▶ What to do
Please restate every record below word for word.

Saved data entries:
* * * * *
theorem klTrims_held (s : State) (x1 : Sqe) : held (State.klTrims s x1).1 = held s := by
  unfold State.klTrims
  repeat' first
    | simp only [↓held_fst_ite]
    | intro _
    | split
    | refine (held_foldl _ ?_ _ _).trans ?_
    | refine (held_foldl_fst _ ?_ _ _).trans ?_
    | refine (held_foldl_snd _ ?_ _ _).trans ?_
  all_goals
    try have hh := trimAll_held _ _ _ _ ‹State.trimAll _ _ = some (_, _)›
    try simp only [id_eq, held_mk, held_fold, ↓held_ite, ↓held_fst_ite, ↓held_snd_ite, ite_self, ↓held_foldl,
      ↓held_foldl_fst, ↓held_foldl_snd, ↓held_foldr, implies_true] at *
  all_goals try simp_all only []

theorem clearSlot_held (s : State) (x1 : Nat) : held (State.clearSlot s x1) = held s := by
  simp only [State.clearSlot,
    ↓setKeySlot_held, ↓retireKeys_held,
    ↓modCph_held]

theorem dropKeyOp_held (s : State) (x1 : Nat) : held (State.dropKeyOp s x1) = held s := by
  simp only [State.dropKeyOp,
    ↓modCph_held]

theorem keyOpEnd_held (s : State) (x1 : KeyOp) : held (State.keyOpEnd s x1) = held s := by
  simp only [State.keyOpEnd,
    ↓progress_held, ↓compactKeys_held
    ]
  repeat' split
  all_goals try simp only [
    ↓showKeyBusy_held,
    ↓dropKeyOp_held, ↓complete_held]

theorem keyOpStep_held (s : State) (x1 : KeyOp) : held (State.keyOpStep s x1) = held s := by
  simp only [State.keyOpStep, ↓held_ite, ite_self,
    ↓setKeyOp_held, ↓keyOpEnd_held,
    ↓clearSlot_held, ↓putKeyRec_held, ↓installKey_held, ↓retireKeys_held]

theorem keyRecordDurable_held (s : State) (x1 : Nat) : held (State.keyRecordDurable s x1) = held s := by
  simp only [State.keyRecordDurable]
  repeat' split
  all_goals try simp only [
    ↓reserveDurable_held, ↓keyOpStep_held]

theorem keyLoadGo_held (s : State) (x1 : Sqe) : held (State.keyLoadGo s x1) = held s := by
  simp only [State.keyLoadGo, ↓held_snd_ite, ite_self,
    ↓newLoadKey_held, ↓genBytes_held,
    ↓klTrims_held, ↓beginKeyOp_held, ↓wr_held, ↓newSalt_held]

theorem keyLoad_held (s : State) (x1 : Sqe) : held (State.keyLoad s x1) = held s := by
  simp only [State.keyLoad]
  repeat' split
  all_goals try simp only [
    implies_true, ↓slotEvent_held, ↓fail_held, ↓noAbort_held,
    ↓withSeqs_held, ↓keyLoadGo_held]

theorem execKeyLoadLoad_held (x0 : Sqe) (s : State) : ∀ t, execKeyLoadLoad x0 s = .next t → held t = held s := by
  intro t h
  unfold execKeyLoadLoad at h
  replace h := next_inj h
  subst h
  simp only [
    implies_true, ↓settleDma_held, ↓keyLoad_held, ↓admin_held]

theorem execKeyLoadGenerate_held (x0 : Sqe) (s : State) : ∀ t,
    execKeyLoadGenerate x0 s = .next t → held t = held s := by
  intro t h
  unfold execKeyLoadGenerate at h
  replace h := next_inj h
  subst h
  simp only [
    implies_true, ↓settleDma_held, ↓keyLoad_held, ↓admin_held]

theorem execKeyLoadClear_held (x0 : Sqe) (s : State) : ∀ t, execKeyLoadClear x0 s = .next t → held t = held s := by
  intro t h
  unfold execKeyLoadClear at h
  replace h := next_inj h
  subst h
  simp only [
    implies_true, ↓settleDma_held, ↓keyLoad_held, ↓admin_held]

theorem createSq_held (s : State) (x1 : Sqe) : held (State.createSq s x1) = held s := by
  simp only [State.createSq]
  repeat' split
  all_goals try simp only [
    ↓fail_held, ↓setCtrl_held, ↓succeed_held]

theorem emptyTakes_held (s : State) : held (State.emptyTakes s) = held s := by
  simp only [State.emptyTakes,
    ↓modTakes_held]

theorem badDoorbell_held (s : State) (x1 : Nat) (x2 : Nat) : held (State.badDoorbell s x1 x2) = held s := by
  simp only [State.badDoorbell,
    ↓aen_held]

theorem cqDoorbell_held (s : State) (x1 : Nat) (x2 : Nat) (x3 : Nat) : held (State.cqDoorbell s x1 x2 x3) = held s := by
  simp only [State.cqDoorbell]
  repeat' split
  all_goals try simp only [
    ↓badDoorbell_held, ↓modCtrl_held]

theorem execCqHeadDoorbell_held (x0 : Fin 4) (x1 : Nat) (x2 : Nat) (s : State) : ∀ t,
    execCqHeadDoorbell x0 x1 x2 s = .next t → held t = held s := by
  intro t h
  unfold execCqHeadDoorbell at h
  replace h := next_inj h
  subst h
  simp only [↓held_ite, ite_self,
    ↓cqDoorbell_held]

theorem aer_held (s : State) (x1 : Sqe) : held (State.aer s x1) = held s := by
  simp only [State.aer]
  repeat' split
  all_goals try simp only [
    ↓fail_held, ↓post_held, ↓setCtrl_held]

theorem modSan_held (s : State) (x1 : Sanitize → Sanitize) : held (State.modSan s x1) = held s := by
  simp only [State.modSan, held_mk, held_fold]

theorem sanNewKeys_held (s : State) : held (State.sanNewKeys s) = held s := by
  simp only [State.sanNewKeys, ↓held_ite, ite_self,
    ↓held_foldl, implies_true, ↓genBytes_held, ↓beginKeyOp_held,
    ↓modSan_held]

theorem freshMeta_held (s : State) : held (State.freshMeta s) = held s := by
  simp only [State.freshMeta,
    ↓modFtl_held, ↓wr_held]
* * * * *
▶ Solved exercise
theorem klTrims_held (s : State) (x1 : Sqe) : held (State.klTrims s x1).1 = held s := by
  unfold State.klTrims
  repeat' first
    | simp only [↓held_fst_ite]
    | intro _
    | split
    | refine (held_foldl _ ?_ _ _).trans ?_
    | refine (held_foldl_fst _ ?_ _ _).trans ?_
    | refine (held_foldl_snd _ ?_ _ _).trans ?_
  all_goals
    try have hh := trimAll_held _ _ _ _ ‹State.trimAll _ _ = some (_, _)›
    try simp only [id_eq, held_mk, held_fold, ↓held_ite, ↓held_fst_ite, ↓held_snd_ite, ite_self, ↓held_foldl,
      ↓held_foldl_fst, ↓held_foldl_snd, ↓held_foldr, implies_true] at *
  all_goals try simp_all only []

theorem clearSlot_held (s : State) (x1 : Nat) : held (State.clearSlot s x1) = held s := by
  simp only [State.clearSlot,
    ↓setKeySlot_held, ↓retireKeys_held,
    ↓modCph_held]

theorem dropKeyOp_held (s : State) (x1 : Nat) : held (State.dropKeyOp s x1) = held s := by
  simp only [State.dropKeyOp,
    ↓modCph_held]

theorem keyOpEnd_held (s : State) (x1 : KeyOp) : held (State.keyOpEnd s x1) = held s := by
  simp only [State.keyOpEnd,
    ↓progress_held, ↓compactKeys_held
    ]
  repeat' split
  all_goals try simp only [
    ↓showKeyBusy_held,
    ↓dropKeyOp_held, ↓complete_held]

theorem keyOpStep_held (s : State) (x1 : KeyOp) : held (State.keyOpStep s x1) = held s := by
  simp only [State.keyOpStep, ↓held_ite, ite_self,
    ↓setKeyOp_held, ↓keyOpEnd_held,
    ↓clearSlot_held, ↓putKeyRec_held, ↓installKey_held, ↓retireKeys_held]

theorem keyRecordDurable_held (s : State) (x1 : Nat) : held (State.keyRecordDurable s x1) = held s := by
  simp only [State.keyRecordDurable]
  repeat' split
  all_goals try simp only [
    ↓reserveDurable_held, ↓keyOpStep_held]

theorem keyLoadGo_held (s : State) (x1 : Sqe) : held (State.keyLoadGo s x1) = held s := by
  simp only [State.keyLoadGo, ↓held_snd_ite, ite_self,
    ↓newLoadKey_held, ↓genBytes_held,
    ↓klTrims_held, ↓beginKeyOp_held, ↓wr_held, ↓newSalt_held]

theorem keyLoad_held (s : State) (x1 : Sqe) : held (State.keyLoad s x1) = held s := by
  simp only [State.keyLoad]
  repeat' split
  all_goals try simp only [
    implies_true, ↓slotEvent_held, ↓fail_held, ↓noAbort_held,
    ↓withSeqs_held, ↓keyLoadGo_held]

theorem execKeyLoadLoad_held (x0 : Sqe) (s : State) : ∀ t, execKeyLoadLoad x0 s = .next t → held t = held s := by
  intro t h
  unfold execKeyLoadLoad at h
  replace h := next_inj h
  subst h
  simp only [
    implies_true, ↓settleDma_held, ↓keyLoad_held, ↓admin_held]

theorem execKeyLoadGenerate_held (x0 : Sqe) (s : State) : ∀ t,
    execKeyLoadGenerate x0 s = .next t → held t = held s := by
  intro t h
  unfold execKeyLoadGenerate at h
  replace h := next_inj h
  subst h
  simp only [
    implies_true, ↓settleDma_held, ↓keyLoad_held, ↓admin_held]

theorem execKeyLoadClear_held (x0 : Sqe) (s : State) : ∀ t, execKeyLoadClear x0 s = .next t → held t = held s := by
  intro t h
  unfold execKeyLoadClear at h
  replace h := next_inj h
  subst h
  simp only [
    implies_true, ↓settleDma_held, ↓keyLoad_held, ↓admin_held]

theorem createSq_held (s : State) (x1 : Sqe) : held (State.createSq s x1) = held s := by
  simp only [State.createSq]
  repeat' split
  all_goals try simp only [
    ↓fail_held, ↓setCtrl_held, ↓succeed_held]

theorem emptyTakes_held (s : State) : held (State.emptyTakes s) = held s := by
  simp only [State.emptyTakes,
    ↓modTakes_held]

theorem badDoorbell_held (s : State) (x1 : Nat) (x2 : Nat) : held (State.badDoorbell s x1 x2) = held s := by
  simp only [State.badDoorbell,
    ↓aen_held]

theorem cqDoorbell_held (s : State) (x1 : Nat) (x2 : Nat) (x3 : Nat) : held (State.cqDoorbell s x1 x2 x3) = held s := by
  simp only [State.cqDoorbell]
  repeat' split
  all_goals try simp only [
    ↓badDoorbell_held, ↓modCtrl_held]

theorem execCqHeadDoorbell_held (x0 : Fin 4) (x1 : Nat) (x2 : Nat) (s : State) : ∀ t,
    execCqHeadDoorbell x0 x1 x2 s = .next t → held t = held s := by
  intro t h
  unfold execCqHeadDoorbell at h
  replace h := next_inj h
  subst h
  simp only [↓held_ite, ite_self,
    ↓cqDoorbell_held]

theorem aer_held (s : State) (x1 : Sqe) : held (State.aer s x1) = held s := by
  simp only [State.aer]
  repeat' split
  all_goals try simp only [
    ↓fail_held, ↓post_held, ↓setCtrl_held]

theorem modSan_held (s : State) (x1 : Sanitize → Sanitize) : held (State.modSan s x1) = held s := by
  simp only [State.modSan, held_mk, held_fold]

theorem sanNewKeys_held (s : State) : held (State.sanNewKeys s) = held s := by
  simp only [State.sanNewKeys, ↓held_ite, ite_self,
    ↓held_foldl, implies_true, ↓genBytes_held, ↓beginKeyOp_held,
    ↓modSan_held]

theorem freshMeta_held (s : State) : held (State.freshMeta s) = held s := by
  simp only [State.freshMeta,
    ↓modFtl_held, ↓wr_held]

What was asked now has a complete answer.